When voters see right through the grandstanding
Rather than focus on Gorsuch’s judicial qualifications and whether he would interpret and apply the law aptly, Democratic Senators on the Judiciary Committee have chosen to spend their allotted time prodding Gorsuch’s political beliefs.
There seems to be universal confusion in the Democratic camp about the role of the judiciary, and instead, Gorsuch has been questioned as though he would serve as an extension of the legislative branch.
Polling released by Rasmussen Wednesday indicates most voters (at least those who responded to the poll) believe staunch Democratic opposition to Gorsuch’s nomination is not because he’s unqualified, but because of political reasons.

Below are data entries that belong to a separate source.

/-- The command as it enters its queue. -/
def State.queueFab (s : State) (c fn : Nat) (opnd : W64) (sl : Bool) : State :=
  let y := s.ctx s.cur c
  let x := s.latchedCtx c
  let seq := x.seq + 1
  let g := x.reg 2
  let n := fabRows fn g
  let moves := decide (fn ≤ 0x12)
  let lw := (moves || decide (fn = 0x13)) && nb g 62
  let rw := moves && nb g 63 && decide (winDev (x.reg 1) = s.devNum)
  let locWin := if lw then s.latchWin (x.reg 0) (decide (fn = 0x11)) n.2 (locOffs fn g (x.reg 3)) else none
  let remWin := if rw then s.latchWin (x.reg 1) (decide (fn ≠ 0x11)) n.2 (remOffs fn g (x.reg 3)) else none
  let cmd : FabCmd :=
    { fn := fn, seq := seq.toNat, slot := s.slot, loc := mget 0 x.regs 0, rem := mget 0 x.regs 1, geom := mget 0 x.regs 2,
      aux := mget 0 x.regs 3, cw := mget 0 x.regs 4, opnd := opnd, sealed := sl, locWin := locWin, remWin := remWin,
      noWin := (lw && locWin.isNone) || (rw && remWin.isNone), data := [], order := s.fabric.order + 1 }
  { s.setCtx s.cur c { y with seq := seq, queue := x.queue ++ [cmd] } with
    fabric := { s.fabric with order := s.fabric.order + 1 } }

/-- A transfer, seal or collective: refusal, wait for a queue entry, release at DOMAIN scope, queueing; gd takes SEQ (R410). A command
that waits keeps the registers that it has latched (R405). -/
def State.issueFab (s : State) (d : GReg) (c : BitVec 2) (ok : Bool) (k : State → State) : Out :=
  let x := s.latchedCtx c.toNat
  onStrand s (if !s.resumed && (!ok || !s.cwOk (x.reg 4)) then .trap s.command
    else (if 8 ≤ x.queue.length then .stay (s.parkFor .queue .wait)
      else s.releasing .domain (fun t => (k t).gives d (zx (x.seq + 1)) 4)).holding (.command x.regs none none true))

/-- FAB.PUT (R411). -/
def execFabPut (d : GReg) (c : BitVec 2) (s : State) : Out :=
  s.issueFab d c (s.moveIssue (s.ctx s.cur c.toNat) 0x10) (fun t => t.queueFab c.toNat 0x10 0 false)
/-- FAB.GET (R411). -/
def execFabGet (d : GReg) (c : BitVec 2) (s : State) : Out :=
  s.issueFab d c (s.moveIssue (s.ctx s.cur c.toNat) 0x11) (fun t => t.queueFab c.toNat 0x11 0 false)
/-- FAB.PUTS (R412). -/
def execFabPuts (d : GReg) (c : BitVec 2) (s : State) : Out :=
  s.issueFab d c (s.moveIssue (s.ctx s.cur c.toNat) 0x12) (fun t => t.queueFab c.toNat 0x12 0 false)
/-- FAB.TPUT; `e` is seal (R413). -/
def execFabTput (d : GReg) (e : Bool) (c : BitVec 2) (s : State) : Out :=
  s.issueFab d c (s.tputIssue (s.ctx s.cur c.toNat)) (fun t => t.queueFab c.toNat 0x13 0 e)
/-- FAB.SEAL (R414). -/
def execFabSeal (d a : GReg) (c : BitVec 2) (s : State) : Out :=
  let v := s.readG a
  s.issueFab d c (match tileHandle v with | some h => s.fabHandle h | none => false) (fun t => t.queueFab c.toNat 0x14 v false)

/-! ### All-reduce (R417, R418) -/

def State.group (s : State) (g : Nat) : Group := mget {} s.fabric.groups g

/-- Fields of an op word. -/
def aredGroup (v : Nat) : Nat := nf v 0 4
def aredOp (v : Nat) : Nat := nf v 4 4
def aredCount (v : Nat) : Nat := nf v 8 7

/-- Bytes of an element. -/
def aredBytes (op : Nat) : Nat := if op ≤ 2 then 4 else 8

/-- The record of the core's task marks it preemptible (R457). -/
def State.taskPreemptible (s : State) (u : Nat) : Bool :=
  match s.taskOf u with
  | some t => decide (t.rec_.field 122 1 = 1)
  | none => false

/-- The checks of FAB.ARED at issue (R410, R418). -/
def State.aredIssue (s : State) (x : Ctx) (v : Nat) : Bool :=
  let op := aredOp v
  let n := aredCount v
  let g := s.group (aredGroup v)
  let b := n * aredBytes op
  let countOk := if op ≤ 2 then decide (1 ≤ n ∧ n ≤ 64) else if op ≤ 8 then decide (1 ≤ n ∧ n ≤ 32) else decide (n = 0)
  let loc := fun (a : Nat) => decide (a % 8 = 0) && decide (s.endDev s.cur a false = some s.devNum) && s.rowsFit s.cur a b [0]
  decide (nf v 15 49 = 0) && decide (op ≤ 9) && countOk && !nb (x.reg 2) 62 && !nb (x.reg 2) 63 && loc (x.reg 0) && loc (x.reg 1)
    && nb g.members.toNat s.devNum && !(decide (g.tmo = 0) && s.taskPreemptible s.cur)

/-- A fabric completion word (R420). -/
def fabWord (status ctx flags seq count : Nat) : Nat :=
  status + ctx % 4 * 2 ^ 8 + flags % 32 * 2 ^ 11 + seq % 2 ^ 16 * 2 ^ 16 + count % 2 ^ 32 * 2 ^ 32

/-- Elements as they lie in memory. -/
def elementsOf (b n : Nat) (bs : List Byte) : List W64 := (chunksN b n bs).map (fun e => w64 (leNat e))

/-- The contribution of FAB.ARED: the elements at LOC go out, and the instance waits for the other members. A source in error ends
the command at once with MEMERR (log entry 35). -/
def State.contribute (s : State) (c v : Nat) : State :=
  let x0 := s.ctx s.cur c
  let x := s.latchedCtx c
  let gno := aredGroup v
  let g := s.group gno
  let op := aredOp v
  let n := aredCount v
  let seq := x.seq + 1
  let s1 := { s with fabric := { s.fabric with groups := mset {} s.fabric.groups gno { g with inst := g.inst + 1 } } }
  let key := match s.resolve s.cur (w64 (x.reg 0)) 1 with | some p => p.key | none => 0
  let b := n * aredBytes op
  if s1.bad key b then
    ((s1.memError key).setCtx s.cur c { x0 with seq := seq }).putCw s.cur (x.reg 4)
      (fabWord 0x10 c 0 seq.toNat (ones g.members.toNat 256))
  else
    let data := elementsOf (aredBytes op) n (s1.bytesAt key b)
    let t := s1.queueFab c 0x15 (w64 v) false
    let y := t.ctx t.cur c
    let t1 := t.setCtx t.cur c { y with queue := y.queue.map (fun k => if k.seq = seq.toNat ∧ k.fn = 0x15 then { k with data := data } else k) }
    let part : Contribution := { dev := s.devNum, op := op, count := n, members := g.members, data := data }
    { t1 with
      outbox := t1.outbox ++ [OutMsg.contribute gno g.inst part]
      fabric := { t1.fabric with insts := t1.fabric.insts ++ [⟨gno, g.inst, t.cur, c, seq.toNat⟩] } }

/-- FAB.ARED (R418). -/
def execFabAred (d a : GReg) (c : BitVec 2) (s : State) : Out :=
  let v := (s.readG a).toNat
  s.issueFab d c (s.aredIssue (s.ctx s.cur c.toNat) v) (fun t => t.contribute c.toNat v)

/-- A record of 64 bytes in the issuing core's local memory. -/
def State.localRecord (s : State) (o : Nat) : Nat × State :=
  let t := s.landFor s.cur (.localMem s.cur)
  (t.numAt (localBase t.cur + o) 64, t)

/-- FAB.GRP (R417). -/
def execFabGrp (d a b : GReg) (s : State) : Out :=
  let o := (s.readG a).toNat
  let n := (s.readG b).toNat
  onStrand s (s.needSuper (if o % 64 ≠ 0 ∨ 0x10000 ≤ o ∨ 15 < n then .trap s.command
    else
      let r := s.localRecord o
      let t := r.2
      let members : BitVec 256 := BitVec.ofNat 256 r.1
      if t.bad (localBase t.cur + o) 64 then t.errorTrap (localBase t.cur + o) (meshError (w64 o))
      else if !nb members.toNat t.devNum ∨ nf r.1 272 240 ≠ 0 then t.gives d 6 16
      else if t.fabric.insts.any (fun i => i.group == n) then t.gives d 5 16
      else { t with fabric := { t.fabric with
        groups := mset {} t.fabric.groups n { members := members, tmo := nf r.1 256 16, inst := 0 } } }.gives d 0 16))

Voters remain confident that Judge Neil Gorsuch will be approved for the Supreme Court and think he deserves it more than President Obama’s nominees did at this stage of the process. Opposition to Gorsuch is seen as driven more by politics than concerns about his judicial thinking.
The latest Rasmussen Reports national telephone and online survey finds that 49% of Likely U.S. Voters believe opposition to President Trump’s first Supreme Court nominee is due mostly to partisan politics. Thirty-five percent (35%) disagree and say that opposition is based more on honest differences of opinion. Sixteen percent (16%) are undecided.
It probably hasn’t helped that scarcely a Democrat questioned Judge Gorsuch without mentioning how Republicans stonewalled confirmation of Obama Supreme Court nominee, Merrick Garland.
Despite respondent belief that opposition to Gorsuch is purely political, they’re also confident he’ll be confirmed and join the bench as the newest Associate Supreme Court Justice.